The tests didn’t stop there. Both parents sat for additional exams in the following weeks—three more rounds each—each time emerging cleared. Cody Sullivan, the biological father, followed suit on June 12, his polygraph likewise indicating honesty. Even Janie MacKenzie, Cody’s partner and the children’s step-grandmother, stepped up on June 10. But her results were inconclusive; her physiology—perhaps nerves or medical factors—rendered the data “unsuitable for analysis.” Court documents unsealed in late August laid bare these findings, shocking many who had whispered of family betrayal. “At this point, the disappearance is not believed to be criminal in nature,” an RCMP investigator affirmed in the filings. “We have no reasonable grounds to suspect foul play from those closest to them.”

This revelation has reshaped the narrative. Online sleuths and true-crime forums, once ablaze with accusations against the parents, have quieted somewhat. Yet, the polygraphs don’t solve the mystery—they amplify it. If not abduction, not accident at parental hands, then what? Did the children wander too far into the woods, succumbing to exposure or wildlife? The initial search scaled back after six days when the odds of survival plummeted, but Martell now dismisses that theory outright. At a vigil on October 29—Jack’s fifth birthday, marked by balloons and tears under a gray sky—he declared, “I believe at this point that they’re not in the woods. They didn’t just wander off.” His words, delivered amid flickering candles and a crowd of 200 supporters, underscore a shift: from desperate hope to grim resolve.

Six months on, as November’s chill bites deeper, the case endures under Nova Scotia’s Major Unsolved Crimes Program. A provincial reward of up to $150,000 dangles for anyone with the key to bringing Lilly and Jack home. The volunteer group Please Bring Me Home joined the fray in mid-October, distributing flyers and manning tip lines, their slogan a raw plea: “Someone, somewhere knows something.” Brooks-Murray, who has largely stayed out of the spotlight, broke her silence through the group. “I will never stop searching for my children until they are found and brought home safe and sound,” she wrote in a mid-October statement. “Bring my babies home.” Her words echo the raw agony of a mother who checks empty bedrooms nightly, wondering if her little ones are cold, scared, or worse.

Belynda Gray, the grandmother who has become the family’s public voice, offers a starker view. From her home in Middle Musquodoboit, surrounded by photos of Lilly’s first school day and Jack’s crayon scribbles, she confessed in June, “My heart tells me these babies are gone.” She questions the CPS probes that predated the disappearance—were they red flags ignored?

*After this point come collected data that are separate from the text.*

/-- Settles O16, from the states that the entry's jump and the return's jump leave. -/
theorem trapThenReturn : Obligations.TrapThenReturn := by
  unfold Obligations.TrapThenReturn
  intro s u v t offset k hu hv
  obtain ⟨n, d, hentry⟩ := State.takeTrap_inv _ _ _ hu
  obtain ⟨e, hreturn⟩ := State.returnFromTrap_inv _ _ _ _ hv
  have entered {α : Type} (p : State → α) := congrArg p hentry.frame
  have returned {α : Type} (p : State → α) := congrArg p hreturn.frame
  have hc6 : u.codeAddr 6 = ⟨t.epc, s.cs⟩ :=
    (hentry.others 6#3 (by decide)).trans ((State.saveForTrap_codeAddr _ t 6#3).trans (if_pos rfl))
  have hstack : v.mode.pmStack = 0x3F#8 ++ s.mode.pmStack.extractLsb' 0 56 := by
    refine (returned fun q => q.mode.pmStack).trans (congrArg (0x3F#8 ++ ·) ?_)
    exact (entered fun q => q.mode.pmStack.extractLsb' 8 56).trans (State.saveForTrap_pushed _ t)
  refine ⟨?_, State.entry_of_restored 4 2 (by omega) hstack, State.entry_of_restored 1 3 (by omega) hstack,
    State.entry_of_restored 0 1 (by omega) hstack, hstack, ?_, ?_, ?_, ?_, fun m h6 h7 => ?_, fun j => ?_,
    (State.takeTrap_keeps hu).trans_return (State.returnFromTrap_keeps hv)⟩
  · rw [hreturn.target, hc6]
  · refine (returned fun q => q.mode.hkind).trans (congrArg (0#1 ++ ·) ?_)
    refine (entered fun q => q.mode.hkind.extractLsb' 1 7).trans ?_
    exact (field_high _ _ 1 7 (by omega)).trans (field_whole _)
  · refine (returned fun q => q.mode.dbg).trans ?_
    exact (entered fun q => q.csr.cr0.getLsbD 63).trans (setDebugBit_fields _ _).1
  · refine (returned fun q => q.csr.dbcr).trans ?_
    exact (entered fun q => popSingleStep q.csr.dbcr).trans (popSingleStep_push _)
  · refine (returned fun q => q.csr.cr0).trans ?_
    exact (entered fun q => setDebugBit q.csr.cr0 false).trans (setDebugBit_setDebugBit _ _ false)
  · refine (hreturn.others m h7).trans ((hentry.others m h7).trans ?_)
    exact (State.saveForTrap_codeAddr _ t m).trans (if_neg h6)
  · refine (returned fun q => q.sema.getLsbD j).trans ((clearSemaphores_getLsbD u.sema k j).trans ?_)
    rw [show u.sema = s.sema from entered State.sema]

end Sys2Proof.Machine

namespace Sys2Proof

open Machine

/-- Settles O13, from the fields of the saved state and the jump to the vector. -/
theorem trapEntry : Obligations.TrapEntry := by
  unfold Obligations.TrapEntry
  refine ⟨fun s u t d hs hl => ?entry, fun s v t => State.takeTrap_keeps, fun _ _ _ => rfl, fun s v c e h => ?raise,
    fun _ => rfl, ?causes⟩
  case entry =>
    obtain ⟨v, hv, hj, hsel⟩ := State.takeTrap_of_load hs hl
    have kept {α : Type} (p : State → α) := congrArg p hj.frame
    obtain ⟨hstep, hhistory, hrest⟩ := pushSingleStep_fields s.csr.dbcr
    obtain ⟨hdebug, hcr0⟩ := setDebugBit_fields s.csr.cr0 s.mode.dbg
    refine ⟨v, hv, ?_, hj.target.trans (vectorOf_eq _ _), fun n h6 h7 => ?_, hj.descriptor,
      (kept fun q => q.mode.pmStack).trans (push_eq (n := 56) (k := 8) _ _), kept fun q => q.csr.cause,
      kept fun q => q.csr.badInstr, kept fun q => q.csr.badaddr, kept fun q => q.mode.diCount,
      (kept fun q => q.csr.dbcr.getLsbD 63).trans hstep, (kept fun q => q.csr.dbcr.extractLsb' 55 8).trans hhistory,
      (kept fun q => q.csr.dbcr.extractLsb' 0 55).trans hrest, (kept fun q => q.csr.cr0.getLsbD 63).trans hdebug,
      (kept fun q => q.csr.cr0.extractLsb' 0 63).trans hcr0, kept fun q => q.mode.dbg,
      (kept fun q => q.mode.hkind).trans (push_eq (n := 7) (k := 1) _ _), kept fun q => q.mode.stepPending,
      kept fun q => q.mode.waiting, hsel, State.takeTrap_keeps hv⟩
    · exact (hj.others 6#3 (by decide)).trans ((s.saveForTrap_codeAddr t 6#3).trans (if_pos rfl))
    · exact (hj.others n h7).trans ((s.saveForTrap_codeAddr t n).trans (if_neg h6))
  case raise =>
    have ht := s.raise_inv c e v h
    obtain ⟨k, d, hj⟩ := State.takeTrap_inv _ _ v ht
    have kept {α : Type} (p : State → α) := congrArg p hj.frame
    refine ⟨?_, kept fun q => q.csr.badInstr,
      (kept fun q => q.csr.cause.get 3).trans (vector_get_set _ 3 (by decide) _ 3), kept fun q => q.mode.dbg,
      (kept fun q => q.mode.hkind.getLsbD 0).trans ?_,
      (kept State.ipl).trans (State.saveForTrap_ipl _ _), (kept State.om).trans (State.saveForTrap_om _ _),
      (kept State.im).trans (State.saveForTrap_im _ _), fun a ha => (kept fun q => q.csr.badaddr.get 3).trans ?_,
      fun ha => (kept fun q => q.csr.badaddr).trans ?_, State.takeTrap_keeps ht⟩
    · exact (hj.others 6#3 (by decide)).trans ((State.saveForTrap_codeAddr _ _ 6#3).trans (if_pos rfl))
    · show (s.mode.hkind.extractLsb' 0 7 ++ BitVec.ofBool false).getLsbD 0 = false
      rw [BitVec.getLsbD_append, if_pos (by decide)]
      rfl
    · rw [State.saveForTrap_badaddr]
      dsimp only
      rw [ha]
      exact vector_get_set _ 3 (by decide) a 3
    · rw [State.saveForTrap_badaddr]
      dsimp only
      rw [ha]
      rfl
  case causes => decide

Did they uncover fractures that led to this? Gray’s interviews have stirred controversy, painting a portrait of a family under strain: separations, financial woes, and the relentless pressure of rural isolation. Yet, she unites with the others in one unyielding truth: the Sullivans want answers, not judgment.

As winter looms, the RCMP vows no surrender. Forensic labs hum with tests on the blanket fragments and boot print casts. Analysts sift tips for patterns, behavioral experts profile possible scenarios—from runaway strangers to overlooked relatives. The tan sedan sighting lingers like a half-remembered dream; could it be the thread that unravels everything? For now, the polygraph results stand as a bittersweet vindication: the shocking truth is that the innermost circle is innocent, forcing eyes outward to the vast, indifferent wilds.

Lilly and Jack Sullivan’s story is more than a headline—it’s a mirror to our collective fears: the fragility of childhood, the terror of the unknown, the ache of unresolved loss. In Lansdowne Station, where porch lights burn late and forest shadows stretch long, a community holds its breath. Will the next tip crack the case? Will a hiker stumble on a sign in the thawing spring? Or will this become another unsolved whisper in Canada’s annals of the missing? One thing is certain: the Sullivans—and a nation watching—won’t rest until the woods give up their secret. Bring them home.